A week later on April 21, 52-year-old Menachem Moskowitz was walking home from shul on Shabbos when he was violently attacked after saying hello to a stranger. The man tried to strangle Moskowitz while shouting anti-Semitic slurs. Two passersby witnessed the attack and intervened. Moskowitz suffered a cracked rib and bruises all over his body. Police apprehended 40-year-old James Vincent, who has been charged with assault and a hate crime.
In the third incident, an Israeli yeshivah bochur was assaulted by two African-American males as he walked to his residence at around midnight on April 30. According to the victim, “they pushed me [hard against] a parked car and punched me in the face. They wanted to kill me.” Police arrested two suspects and charged them with robbery.
For decades, there’s been a large Orthodox Jewish community in Crown Heights living alongside an African-American community. For the most part, their coexistence has been peaceful, with the notable exception of the August 1991 riots that took the life of 29-year-old Yankel Rosenbaum.
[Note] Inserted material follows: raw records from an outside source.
-- ==== Sys2Proof/Safety.lean ====
section
/-! DEFINITION. The invariant of the machine and the words the statements use: the checks of CONFIGURE as
propositions, what a well-kept state is, and what it means that a group of elements does not change. -/

namespace Sys2Proof.Machine

/-- The four checks of the first group, as spec/40_configure.md R101 lists them. -/
def ConfigChecks (variant div count clkHz : Nat) : Prop :=
  (variant = 0 ∨ variant = 1) ∧ (1 ≤ div ∧ div ≤ 255) ∧ 1 ≤ clkHz ∧ count ≤ 65535

/-- A duration lies in 1 .. DUR_MAX (check 5 of spec/40_configure.md R101). -/
def DurationInRange (d : Nat) : Prop := 1 ≤ d ∧ d ≤ 32767

/-- The three checks of the second group, as spec/40_configure.md R101 lists them. -/
def TicksChecks (t0h t0l t1h t1l trst tmo : Nat) : Prop :=
  (DurationInRange t0h ∧ DurationInRange t0l ∧ DurationInRange t1h ∧ DurationInRange t1l ∧ DurationInRange trst)
    ∧ (t0h < t1h ∧ t1l < t0l) ∧ tmo < 2 ^ 32

/-- All checks of a CONFIGURE command, the second group on the values of spec/40_configure.md R102, R103, R106. -/
def ConfigureChecks (variant div count clkHz : Nat) : Prop :=
  ConfigChecks variant div count clkHz
    ∧ TicksChecks (bitTicks (nsOf Config.wsNs variant).t0h clkHz div) (bitTicks (nsOf Config.wsNs variant).t0l clkHz div)
        (bitTicks (nsOf Config.wsNs variant).t1h clkHz div) (bitTicks (nsOf Config.wsNs variant).t1l clkHz div)
        (resetTicks 50000 clkHz div) (timeoutMs (nsOf Config.wsNs variant) count)

/-- The tick-constant file holds the values CONFIGURE derives (spec/10_state.md R23, spec/40_configure.md R100). -/
structure HoldsDerived (variant div count clkHz : Nat) (t : TickFile) : Prop where
  t0h : t.t0h.toNat = bitTicks (nsOf Config.wsNs variant).t0h clkHz div
  t0l : t.t0l.toNat = bitTicks (nsOf Config.wsNs variant).t0l clkHz div
  t1h : t.t1h.toNat = bitTicks (nsOf Config.wsNs variant).t1h clkHz div
  t1l : t.t1l.toNat = bitTicks (nsOf Config.wsNs variant).t1l clkHz div
  trst : t.trst.toNat = resetTicks 50000 clkHz div
  timeoutMs : t.timeoutMs.toNat = timeoutMs (nsOf Config.wsNs variant) count

/-- An ACTIVE strip: the checks of CONFIGURE passed and the tick constants are the ones it derived
(spec/10_state.md R22 to R24, spec/40_configure.md R100, R101). -/
structure Configured (s : State) : Prop where
  checks : ConfigureChecks s.variant.toNat s.div.toNat s.n.toNat s.clkHz.toNat
  derived : HoldsDerived s.variant.toNat s.div.toNat s.n.toNat s.clkHz.toNat s.ticks

/-- A strip that is not ACTIVE holds no configuration and no frame (spec/10_state.md R38, spec/40_configure.md R108,
spec/43_clear_release.md R202; of a RELEASED one that is log entries 22 and 23). -/
structure Unconfigured (s : State) : Prop where
  config : s.variant = 0 ∧ s.div = 0 ∧ s.clkHz = 0 ∧ s.n = 0
  ticks : s.ticks = ⟨0, 0, 0, 0, 0, 0⟩
  frame : s.snap = [] ∧ s.items = [] ∧ s.fpos = 0 ∧ s.flen = 0 ∧ s.grant = 0 ∧ s.reqBytes = 0 ∧ s.lastSf = false
  idle : s.busy = false ∧ s.pend = none

/-- The framer's registers agree with the snapshot (spec/10_state.md R25, R26, spec/42_refresh_encoder.md R152, R161). -/
structure Framed (s : State) : Prop where
  snapshot : s.snap.length = s.n.toNat ∨ s.snap = []
  items : s.items = (frameItems Config.channelOrder s.ticks s.snap).take s.grant.toNat
  flen : s.flen.toNat = s.items.length
  fpos : s.fpos ≤ s.flen
  busy : s.busy = true → s.snap.length = s.n.toNat ∧ s.reqBytes.toNat = requestBytes s.n.toNat
    ∧ s.lastSf = shortfall s.grant.toNat s.n.toNat

/-- What holds at reset and is kept by every step. -/
structure Inv (s : State) : Prop where
  /-- BUF has exactly N entries (spec/10_state.md R21). -/
  memory : Memory.wf s.n s.buf
  /-- The line is low between steps (spec/10_state.md R31, spec/42_refresh_encoder.md R163). -/
  line : s.line = .low
  framed : Framed s
  configured : s.life = .active → Configured s
  unconfigured : s.life ≠ .active → Unconfigured s
  /-- A started command's frame is in flight (spec/42_refresh_encoder.md R152, R166). -/
  started : frameStarted s = true → s.busy = true
  /-- A command is pending or its response is unread, never both (spec/10_state.md R28). -/
  answered : s.pend.isSome = true → s.resp = none

/-- The registers CONFIGURE writes once do not change (spec/10_state.md R22, R24). -/
def SameConfiguration (s t : State) : Prop :=
  t.variant = s.variant ∧ t.div = s.div ∧ t.clkHz = s.clkHz ∧ t.n = s.n ∧ t.ticks = s.ticks

/-- The snapshot and the framer's registers do not change (spec/10_state.md R25, R26). -/
def SameFrame (s t : State) : Prop :=
  t.snap = s.snap ∧ t.items = s.items ∧ t.fpos = s.fpos ∧ t.flen = s.flen ∧ t.grant = s.grant
    ∧ t.reqBytes = s.reqBytes ∧ t.lastSf = s.lastSf ∧ t.gapsLeft = s.gapsLeft

/-- Nothing happens on the line and outside the block. -/
def SameWorld (s t : State) : Prop :=
  t.line = s.line ∧ t.wire = s.wire ∧ t.host = s.host ∧ t.seen = s.seen ∧ t.resets = s.resets ∧ t.draws = s.draws

/-- Every byte of the pixel byte space reads as before (spec/20_memory.md R51). -/
def SameBytes (s t : State) : Prop := ∀ a : Nat, memRead t.buf a = memRead s.buf a

/-- The number of 1 bits of a byte. -/
def byteOnes (v : Byte) : Nat := ([7, 6, 5, 4, 3, 2, 1, 0].filter fun j => v.getLsbD j).length

/-- The number of 1 bits of a snapshot, n1 of spec/42_refresh_encoder.md R172. -/
def snapOnes (snap : List Pixel) : Nat := (snap.map fun p => byteOnes p.r + byteOnes p.g + byteOnes p.b).sum

end Sys2Proof.Machine
end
There is no obvious predicate for the attacks, but there are strong suspicions about what’s causing them. Like much of Brooklyn, Crown Heights is undergoing a marked gentrification, with real estate prices soaring and developers building luxury apartments in the area. That may be good news for those who have invested in the neighborhood. But for the struggling families who are trying to pay the rent and make ends meet, it’s making life increasingly difficult.
“There’s a lot of tension because of the poverty and suffering,” says Behrman.
That tension went looking for someone to blame. “There’s a false view on the street,” says Behrman, “that the Jews are benefitting from the gentrification, and the African-Americans are being targeted by greedy landlords and developers. But that just isn’t true. Rents are rising for all of us, Jews and non-Jews alike. We are not to blame because your house is in foreclosure.”